Instant Pot vs Optimum PressureCook – A Comparison Study by Jackie M.

If you’ve been following my Live Asian Kitchen on Twitch , you will have seen me use the Optimum PressureCook in many of my cooking sessions. Thanks to my familiarity with the unit, I was recently commissioned by Prestige Home Appliances, the company that distributes the Optimum range of appliances, to do a comparison study of the Optimum PressureCook and the Instant Pot.

Note that I haven’t been paid to republish the information here (though clearly I advised them I’d be doing so); this is the same feedback I sent to Prestige Home Appliances. I’m sharing this in the hope that it helps with your buying decision.




As a professional cook, I’ve used pressure cookers as part of my business for many years; they’re an efficient addition to any kitchen.

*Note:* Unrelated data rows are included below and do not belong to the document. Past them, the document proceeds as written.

/-! ## ShuffleBytes -/

/-- R70: ShuffleBytes runs in every state and on every operand, and the response it hands to the in-flight queue has, in each lane, the byte the rule names. -/
def Obligations.ShuffleBytesCompletesWithItsLaneRule : Prop :=
  ∀ (source selector : ByteVector16) (s : State), ∃ V : ByteVector16,
    exec (.shuffleBytes source selector) s = .next (cycle Config.latency (some V) s) ∧
      ∀ i : Fin 16,
        (0x80 ≤ selector[i].toNat → V[i] = 0) ∧
          ∀ _ : selector[i].toNat < 0x80,
            V[i] = source[(selector[i] &&& 0x0F).toNat]'(and_low_lt selector[i])

/-- R71: with bit 7 clear, bits 6 to 4 are ignored, so the lane copies `source[sel % 16]`, and selectors that differ only there give one result. -/
def Obligations.ShuffleIgnoresBitsSixToFour : Prop :=
  ∀ source selector : ByteVector16,
    (∀ (i : Fin 16), selector[i].toNat < 0x80 →
      (shuffleBytes source selector)[i] =
        source[selector[i].toNat % 16]'(Nat.mod_lt _ (by decide))) ∧
      ∀ selector' : ByteVector16, (∀ i : Fin 16, selector[i] &&& 0x8F = selector'[i] &&& 0x8F) →
        shuffleBytes source selector = shuffleBytes source selector'

/-- R72: bit 7 alone zeroes the lane, whatever the other bits and whatever `source` holds. -/
def Obligations.ShuffleBitSevenWins : Prop :=
  ∀ (source selector : ByteVector16) (i : Fin 16), selector[i].getLsbD 7 = true →
    (shuffleBytes source selector)[i] = 0

/-- R79: the three selector properties. -/
def Obligations.ShuffleSelectorProperties : Prop :=
  ∀ source : ByteVector16,
    (∀ selector : ByteVector16, (∀ i : Fin 16, selector[i].getLsbD 7 = true) →
      shuffleBytes source selector = zeroVec) ∧
      shuffleBytes source iota = source ∧
      ∀ (selector : ByteVector16) (i : Fin 16), selector[i].getLsbD 7 = false →
        (shuffleBytes source selector)[i] =
          source[(selector[i] &&& 0x0F).toNat]'(and_low_lt selector[i])

/-- R75: an output lane depends on its own selector byte and on at most one lane of `source`, which that byte alone names. -/
def Obligations.ShuffleLaneDependsOnItsOwnSelectorByte : Prop :=
  ∀ sel : Byte,
    (∀ (source selector : ByteVector16) (i : Fin 16), selector[i] = sel →
      (shuffleBytes source selector)[i] = 0) ∨
      ∃ k : Fin 16, ∀ (source selector : ByteVector16) (i : Fin 16), selector[i] = sel →
        (shuffleBytes source selector)[i] = source[k]

/-- R74: all output lanes may copy one source lane, so the result need not be a permutation. -/
def Obligations.ShuffleBroadcasts : Prop :=
  ∀ (source : ByteVector16) (k : Fin 16),
    shuffleBytes source (Vector.ofFn fun _ => BitVec.ofNat 8 k.val) =
      Vector.ofFn fun _ => source[k]

/-- 41_shufflebytes.md section 5: two shuffles are one, with 0x80 where the second zeroes. -/
def Obligations.ShufflesCompose : Prop :=
  ∀ source s1 s2 : ByteVector16,
    shuffleBytes (shuffleBytes source s1) s2 =
      shuffleBytes source (Vector.ofFn fun i =>
        if 0x80 ≤ s2[i].toNat then 0x80
        else s1[(s2[i] &&& 0x0F).toNat]'(and_low_lt s2[i]))

/-- 41_shufflebytes.md section 5: byte rotation, and byte shifts in both directions, come out the same through either datapath. -/
def Obligations.BothDatapathsRotateAndShiftAlike : Prop :=
  ∀ (x : ByteVector16) (n : Count),
    (n.toNat ≤ 16 →
      alignRight x x n =
        shuffleBytes x (Vector.ofFn fun i => BitVec.ofNat 8 ((i.val + n.toNat) % 16))) ∧
      alignRight zeroVec x n =
        shuffleBytes x (Vector.ofFn fun i =>
          if i.val + n.toNat ≤ 15 then BitVec.ofNat 8 (i.val + n.toNat) else 0x80) ∧
      (n.toNat ≤ 16 →
        alignRight x zeroVec (16 - n) =
          shuffleBytes x (Vector.ofFn fun i =>
            if n.toNat ≤ i.val then BitVec.ofNat 8 (i.val - n.toNat) else 0x80))

/-! ## The engine: steps, responses, reset -/

/-- R93: after reset the in-flight queue is empty and no response is valid. -/
def Obligations.ResetLeavesNothingInFlight : Prop :=
  State.reset.inFlight = [] ∧ State.reset.rsp = none

/-- R47, R48: where the coming cycle presents a request and no reset takes effect, the step is `exec` of the operation its ports decode to, in that very state; the step adds nothing around it. -/
def Obligations.StepRunsThePresentedOperation : Prop :=
  ∀ (s : State) (p : Ports) (ps : List Ports), s.input = p :: ps → p.reqValid = true →
    p.rst = false ∨ Config.latency = 0 →
    step s = exec (decodePorts p) s

/-- The table words: a step after `withFetchWord` is `exec` of what `decodeTableWord` reads. That the drive of the coming cycle is replaced is the model's choice, notes/assumptions/10.md. -/
def Obligations.StepRunsThePlacedTableWord : Prop :=
  ∀ (s : State) (nbits w : Nat) (i : Instr), decodeTableWord nbits w = some i →
    step (s.withFetchWord nbits w) = exec i (s.withFetchWord nbits w)

/-- R89: from every state a step answers a next state, never a fault and never a refusal, and that state is the one `stepAt` gives for the instance's latency. -/
def Obligations.StepIsTotal : Prop :=
  ∀ s : State, step s = .next (stepAt Config.latency s)

/-- R90: from every state any number of steps runs through. -/
def Obligations.EveryRunGoesOn : Prop :=
  ∀ (n : Nat) (s : State), Host.Core.run core n s = .next (runAt Config.latency n s)

/-- R36, R8: the frame of both operations. Whatever is executed, the drive of one cycle is used up and that of later cycles is unchanged, each result owed before is owed after, unchanged and in its place, the new response is owed last, and nothing else is. -/
def Obligations.ExecAddsOneResponseAndKeepsTheRest : Prop :=
  ∀ (i : Instr) (s : State), ∃ t : State, exec i s = .next t ∧ t.input = s.input.tail ∧
    t.owed = s.inFlight.map (·.result) ++ [response i]

/-- R47: the operation a request selects, and the cycle of its response: in an instance of any latency, from any state that meets the queue invariant, while no reset takes effect, cycle `t` shows the response to the request of cycle `t - L`, or none if that cycle presented none; before cycle `L` it shows what was in flight. -/
def Obligations.ResponseComesExactlyLatencyCyclesLater : Prop :=
  (∀ (op : OpSelect) (count : Count) (a b : PortVec),
    response (decodeFields op count a b) =
      if op = 0 then alignRight (lanes a) (lanes b) count
      else shuffleBytes (lanes a) (lanes b)) ∧
    ∀ (L t : Nat) (s : State), s.Inv L → s.NoReset L (t + 1) →
      outputAt L t s =
        if t < L then (s.inFlight.find? (fun e => e.left == t)).map (·.result)
        else (requestAt (t - L) s).map response

/-- R36: without reset, the responses given and those still in flight are, in order and without omission or repetition, those in flight at the start and those to the requests presented since; and each request is answered within `L` cycles. -/
def Obligations.ResponsesExactlyOnceInOrder : Prop :=
  ∀ (L n : Nat) (s : State), s.Inv L →
    (s.NoReset L n →
      responses L n s ++ (runAt L n s).inFlight.map (·.result) =
        s.inFlight.map (·.result) ++ (requests n s).map response) ∧
      (s.NoReset L (n + L) →
        (s.inFlight.map (·.result) ++ (requests n s).map response) <+: responses L (n + L) s)

/-- R37: the response to a request, `L` cycles after it, is the same in any two instances of that latency, whatever each holds in flight and is asked before it is due; it is the response to that request. -/
def Obligations.ResponseDependsOnItsRequestOnly : Prop :=
  ∀ (L : Nat) (s : State) (p : Ports) (ps : List Ports), s.Inv L → s.input = p :: ps →
    p.reqValid = true → s.NoReset L (L + 1) →
    outputAt L L s = some (response (decodePorts p))

/-- The queue invariant holds at reset, whatever the latency (R28, R93). -/
def Obligations.ResetMeetsTheQueueInvariant : Prop :=
  ∀ L : Nat, State.reset.Inv L

/-- R28, R36: every step keeps the queue invariant, from every state that meets it, and so does every cycle of an instance of any latency. -/
def Obligations.StepKeepsTheQueueInvariant : Prop :=
  (∀ s t : State, s.Inv Config.latency → step s = .next t → t.Inv Config.latency) ∧
    ∀ (L : Nat) (s : State), s.Inv L → (stepAt L s).Inv L

/-- R28: at most `LATENCY` requests are in flight, and none if `LATENCY` is 0. -/
def Obligations.AtMostLatencyInFlight : Prop :=
  ∀ (L : Nat) (s : State), s.Inv L → s.inFlight.length ≤ L

/-- R94: a request presented while reset is asserted is not accepted, what was in flight is dropped, and the count starts again: the responses after the reset cycle, and what is then in flight, are those to the requests presented after it. -/
def Obligations.ResetDropsWhatIsInFlight : Prop :=
  ∀ (L : Nat) (s : State) (p : Ports) (ps : List Ports), 0 < L → s.input = p :: ps →
    p.rst = true →
    (stepAt L s).inFlight = [] ∧
      ∀ n : Nat, (stepAt L s).NoReset L n →
        responses L n (stepAt L s) ++ (runAt L n (stepAt L s)).inFlight.map (·.result) =
          (requests n (stepAt L s)).map response

/-- R29, R83 and 95_test_vectors.md V48: the whole state after a cycle with reset asserted. That a response due in that very cycle is not shown is DEDUCED, notes/assumptions/7.md. -/
def Obligations.ResetCycleShowsNoResponse : Prop :=
  ∀ (L : Nat) (s : State) (p : Ports) (ps : List Ports), 0 < L → s.input = p :: ps →
    p.rst = true → stepAt L s = ⟨ps, [], none⟩

/-- R91: an engine of latency 0 holds nothing, has no reset, and shows at once the response to its present inputs. -/
def Obligations.CombinationalEngineAnswersAtOnce : Prop :=
  ∀ (s : State) (p : Ports) (ps : List Ports), s.Inv 0 → s.input = p :: ps →
    stepAt 0 s = ⟨ps, [], if p.reqValid then some (response (decodePorts p)) else none⟩

/-- R46: while `req_valid` is 0 the request fields are ignored, and the cycle adds no response. -/
def Obligations.FieldsAreIgnoredWithoutRequest : Prop :=
  ∀ (L : Nat) (s : State) (p : Ports) (ps : List Ports), s.input = p :: ps →
    p.reqValid = false →
    (p.rst = false ∨ L = 0 → stepAt L s = cycle L none s ∧
      (stepAt L s).owed = s.inFlight.map (·.result)) ∧
      ∀ (op : OpSelect) (count : Count) (a b : PortVec),
        stepAt L { s with
          input := { p with reqOp := op, reqCount := count, reqA := a, reqB := b } :: ps } =
          stepAt L s

/-- 70_reset_and_hazards.md section 4: in which cycles responses are valid does not depend on any operation, count, operand byte or result: instances alike in timing stay so for ever. -/
def Obligations.TimingIsDataIndependent : Prop :=
  ∀ (L n : Nat) (s t : State), s.SameTiming t →
    (runAt L n s).SameTiming (runAt L n t) ∧
      (outputAt L n s).isSome = (outputAt L n t).isSome

/-- R95: `rsp_r` is read only while `rsp_valid` is 1; while it is 0 the read is refused, and the data pins may carry anything. -/
def Obligations.ReadIsRefusedWhileNotValid : Prop :=
  ∀ s : State,
    (s.rsp = none → readResponse s = .error .responseNotValid ∧
      ∀ idle : PortVec, s.outPins idle = ⟨false, idle⟩) ∧
      ∀ v : ByteVector16, s.rsp = some v → readResponse s = .ok v ∧
        ∀ idle : PortVec, s.outPins idle = ⟨true, flat v⟩

/-- R92: the four reset styles. A synchronous reset looks at the level at the edge, an asynchronous one at any level of the cycle, and the polarity only inverts the level. The ports two styles make of the same pins agree in every field but `rst`, and wholly where both styles say the same of reset. The two looks at the pin are the model's, notes/assumptions/6.md. -/
def Obligations.ResetStylesDifferInThePinOnly : Prop :=
  (∀ (pol : ResetPolarity) (edge between : Bool),
    (resetAsserted ⟨.synchronous, pol⟩ edge between = asserting pol edge) ∧
      (resetAsserted ⟨.asynchronous, pol⟩ edge between =
        (asserting pol edge || asserting pol between)) ∧
      asserting .activeHigh edge = edge ∧ asserting .activeLow edge = !edge) ∧
    ∀ (style style' : ResetStyle) (p : Pins),
      (p.ports style).rst = resetAsserted style p.rstAtEdge p.rstBetween ∧
        (p.ports style').reqValid = (p.ports style).reqValid ∧
        decodePorts (p.ports style') = decodePorts (p.ports style) ∧
        p.ports style' = { p.ports style with rst := (p.ports style').rst } ∧
        (resetAsserted style' p.rstAtEdge p.rstBetween =
            resetAsserted style p.rstAtEdge p.rstBetween →
          p.ports style' = p.ports style)

/-- R28, 93 U8: a queue of operands, computed when answered, gives the response of the queue of results in each cycle, and stays its image. -/
def Obligations.QueueOfOperandsIsIndistinguishable : Prop :=
  ∀ (L : Nat) (entering : Option Instr) (q : List Held),
    (heldCycle L entering q).2 =
        dueResponse (enqueue L (entering.map response) (q.map Held.computed)) ∧
      (heldCycle L entering q).1.map Held.computed =
        dequeue (enqueue L (entering.map response) (q.map Held.computed))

The Instant Pot and the Optimum PressureCook represent a new generation of pressure cookers that take some of the guesswork out of their usage.

No longer do you have to wait keep an eye on your kitchen timer or “count the whistles” (a technique my Indian crew member Amruta utilised) generated by the pressure valve or worry about exploding lids when using a traditional pressure cooker.

The pre-programmed settings on these electric units are safe bets that your food will cook pretty much to perfection every time. A comparison of the food produced in both units provided no noticeable differences. This report focuses therefore on the features and ease-of-use aspects of these units.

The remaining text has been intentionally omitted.